Егор, все это время моливший бога, чтобы о нем забыли, с ужасом понял, что его час пробил. Он все ещё не мог пошевелиться, словно придавленный бетонной плитой к полу. А когда эта гарпия будет терзать его тело, он не сможет даже закричать от боли Что может быть противнее?

Он услышал торопливый топот Светланиных каблуков, и по мере их приближения в нем гасла последняя надежда на чудесное избавление от всего этого кошмара. Реальность оказалась страшнее, чем он мог себе представить, и все пережитое до сих пор показалось детской забавой.
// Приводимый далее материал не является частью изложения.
-- ==== Sys2Proof/Tests/Slice0.lean ====
section
/-! SUPPORT. Tests. Expected words and values are the spec's worked examples or hand computations from its rules; a comment names the
rule. The witnesses meet the hypotheses of the statements. -/
namespace Sys2Proof.Tests
open Sys2Proof Sys2Proof.Machine

set_option maxRecDepth 20000
-- One theorem at a time: evaluated side by side, these tests need more memory than a check of the package has.
set_option Elab.async false

/-! ## Helpers -/

/-- A guard that is always true. -/
def all : Hdr := ⟨false, 15, false⟩

/-- The machine after reset with a NOP placed: a width-16 GENERAL group in a SYS clause. -/
def one : State := State.reset.withFetchWord 64 0x001F000000000000

/-- The words of an entry decode to its instruction and to nothing more. -/
def reads (e : DWord × Instr) : Bool := decide (decode .e3 [e.1] = some (e.2, 1))

/-- What a next state shows. -/
def got {α : Type} (o : Host.Outcome State Fault Refusal) (f : State → α) : Option α :=
  match o with
  | .next t => some (f t)
  | _ => none

/-- A v register with its values in lanes 0 to 15. -/
def setV (d : VReg) (f : Nat → Word) (s : State) : State :=
  { s with g := (List.range 16).foldl (fun g l => g.wv d l (f l)) s.g }

/-- A k register. -/
def setK (d : KReg) (x : Word) (s : State) : State := { s with g := s.g.wk d x }

/-- A clause of another class. -/
def cls (n : Nat) (s : State) : State := { s with g := { s.g with iss := { s.g.iss with cls := n } } }

/-- A v register of lane l after an instruction. -/
def vAfter (i : Instr) (s : State) (d : VReg) (l : Nat) : Option Word := got (exec i s) fun t => t.g.rv d l

/-- A k register after an instruction. -/
def kAfter (i : Instr) (s : State) (d : KReg) : Option Word := got (exec i s) fun t => t.g.rk d

/-- The word in issue executes normally, as a computation. -/
def normalB (s : State) (h : Hdr) (cls : List Nat) (roles : List Role) (regs : List VReg) : Bool :=
  cls.contains s.g.iss.cls && roles.contains s.g.role && s.g.active h != 0 &&
  regs.all (fun r => r.toNat == 1023 || decide (r.toNat / 64 ≤ s.g.grant)) && s.g.iss.wait == none && !s.g.stepping

theorem normal_of {s : State} {h : Hdr} {cls : List Nat} {roles : List Role} {regs : List VReg}
    (w : normalB s h cls roles regs = true) : Normal s h cls roles regs := by
  simp only [normalB, Bool.and_eq_true, List.contains_iff_mem, bne_iff_ne, ne_eq, List.all_eq_true, Bool.or_eq_true, beq_iff_eq,
    decide_eq_true_eq, Bool.not_eq_true'] at w
  obtain ⟨⟨⟨⟨⟨a, b⟩, c⟩, d⟩, e⟩, f⟩ := w
  exact ⟨a, b, c, d, e, f⟩

theorem test_words_control : let h := all; ([
    (0x001F000000000000, .nop h),
    (0x002F000007FFFFFC, .bra h (-4)),
    (0x003F000040000000, .brx h (.v 8)),
    (0x004F000000000005, .call h 5),
    (0x005F000030000040, .callx h (.k 6)),
    (0x006F000000000000, .ret h),
    (0x007F000000000000, .exit h),
    (0x008F000000000000, .yield h),
    (0x00DF000000000000, .chkc h),
    (0x00EF000000000000, .bkpt h),
    (0x009F004000000000, .jmark h 2),
    (0x00AF00E000000000, .jwait h 7),
    (0x00BF01E000000000, .bar h 15),
    (0x00CF006000000000, .abar h 3),
    (0x00FF000000000011, .trap h 17),
    (0x00FF000004123456, .trapSvc h 0x123456)
  ] : List (DWord × Instr)).all reads = true := by decide

theorem test_words_predicates : let h := all; ([
    (0x080F010018080789, .pseti h 8 (.v 3) (.v 4) 15 .lt true),
    (0x085F19201FFFFFFF, .psetiImm h 9 3 .gt true (-1)),
    (0x081F01001808013C, .psetf h 8 (.v 3) (.k 4) 2 .nan),
    (0x082F00201006000E, .plop h 1 2 3 0xE),
    (0x083F008000000000, .pmov h (.toV 4)),
    (0x083F0000200A0001, .pmov h (.fromV (.v 4) (.v 5))),
    (0x084F002010000001, .vote h (.any 1) 2),
    (0x084F010010000002, .vote h (.ballot 8) 2)
  ] : List (DWord × Instr)).all reads = true := by decide

theorem test_words_uniform : let h := all; ([
    (0x090F008030000044, .kmov h 4 (.k 6) true),
    (0x091F008030100065, .kadd h 4 (.k 6) (.k 8) true false true),
    (0x092F008030100065, .ksub h 4 (.k 6) (.k 8) true false true),
    (0x093F008030100062, .kmul h 4 (.k 6) (.k 8) false true),
    (0x094F008030100061, .kmin h 4 (.k 6) (.k 8) true),
    (0x095F008030100061, .kmax h 4 (.k 6) (.k 8) true),
    (0x096F008030100060, .kand h 4 (.k 6) (.k 8)),
    (0x097F008030100060, .kor h 4 (.k 6) (.k 8)),
    (0x098F008030100060, .kxor h 4 (.k 6) (.k 8)),
    (0x09AF008030100060, .kshr h 4 (.k 6) (.k 8)),
    (0x09BF008030100060, .ksar h 4 (.k 6) (.k 8)),
    (0x099F008030100063, .kshl h 4 (.k 6) (.k 8) true true),
    (0x09CF008030100075, .kcmp h 4 (.k 6) (.k 8) .ge true),
    (0x09DF008030100560, .ksel h 4 (.k 6) (.k 8) 10),
    (0x09EF008007FFFFF9, .kmovImm h 4 (-7)),
    (0x09FF008030000007, .kaddImm h 4 6 7)
  ] : List (DWord × Instr)).all reads = true := by decide

theorem test_words_integer : let h := all; ([
    (0x100F008010000004, .mov h 4 (.v 2) true),
    (0x101F008008040180, .sel h 4 (.v 1) (.v 2) 3),
    (0x102F008008040003, .iadd h 4 (.v 1) (.v 2) true true),
    (0x103F008008040003, .isub h 4 (.v 1) (.v 2) true true),
    (0x104F008008040003, .imul h 4 (.v 1) (.v 2) true true),
    (0x110F008008040003, .ishl h 4 (.v 1) (.v 2) true true),
    (0x105F008008040001, .imulh h 4 (.v 1) (.v 2) true),
    (0x108F008008040001, .imin h 4 (.v 1) (.v 2) true),
    (0x109F008008040001, .imax h 4 (.v 1) (.v 2) true),
    (0x117F008008040001, .bfe h 4 (.v 1) (.v 2) true),
    (0x106F008008040181, .imad h 4 (.v 1) (.v 2) 3 true false),
    (0x107F008008040302, .imadw h 4 (.v 1) (.v 2) 6 false true),
    (0x10AF008008000002, .iabs h 4 (.v 1) true),
    (0x10BF008008000002, .ineg h 4 (.v 1) true),
    (0x10CF008008040020, .iand h 4 (.v 1) (.k 2)),
    (0x10DF008008040020, .ior h 4 (.v 1) (.k 2)),
    (0x10EF008008040020, .ixor h 4 (.v 1) (.k 2)),
    (0x111F008008040020, .ishr h 4 (.v 1) (.k 2)),
    (0x112F008008040020, .isar h 4 (.v 1) (.k 2)),
    (0x113F008008040020, .irot h 4 (.v 1) (.k 2)),
    (0x11FF008008040020, .hash h 4 (.v 1) (.k 2)),
    (0x10FF008008000000, .inot h 4 (.v 1)),
    (0x114F008008000000, .popc h 4 (.v 1)),
    (0x115F008008000000, .clz h 4 (.v 1)),
    (0x116F008008000000, .brev h 4 (.v 1)),
    (0x118F008008040180, .bfi h 4 (.v 1) (.v 2) 3),
    (0x119F0080100C0002, .iadd64 h 4 (.v 2) (.v 6) false true),
    (0x11AF0080100C0002, .isub64 h 4 (.v 2) (.v 6) false true),
    (0x11BF008008040181, .iclamp h 4 (.v 1) (.v 2) 3 true),
    (0x11CF008008040006, .padd16 h 4 (.v 1) (.v 2) true true),
    (0x11DF00C008040300, .pmac16 h 6 (.v 1) (.v 2) 6),
    (0x11EF010030060024, .pshr h 8 (.v 6) (.k 3) true),
    (0x140F008000000009, .movImm h 4 9),
    (0x141F00800FFFFFFE, .iaddImm h 4 1 (-2)),
    (0x142F00800FFFFFFE, .imulImm h 4 1 (-2)),
    (0x143F00800FFFFFFE, .iandImm h 4 1 (-2)),
    (0x144F00800FFFFFFE, .iorImm h 4 1 (-2)),
    (0x145F00800FFFFFFE, .ixorImm h 4 1 (-2)),
    (0x146F00800FFFFFFE, .ishlImm h 4 1 (-2)),
    (0x147F00800FFFFFFE, .ishrImm h 4 1 (-2)),
    (0x148F00800FFFFFFE, .isarImm h 4 1 (-2))
  ] : List (DWord × Instr)).all reads = true := by decide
Он лежал, в буквальном смысле слова умирая от ужаса и чувствуя, как шевелятся волосы на голове, а сердце застыло в нечеловеческом напряжении…

Он не мог закрыть глаза и вынужден был смотреть, как Светлана, остановившись у его ног, раздирает себе ногтями лицо и слизывает с пальцев кровь своим жадным языком. Глаза её были безумны, рот страшно оскален, но она почему-то не трогала пока его, видно распаляя себя хриплыми стонами и отвратительным повизгиванием. Её скрюченные, окровавленные пальцы вдруг потянулись к нему, глаза сверкнули слепой ненавистью, она присела, как кошка, рыкнула по-звериному и прыгнула…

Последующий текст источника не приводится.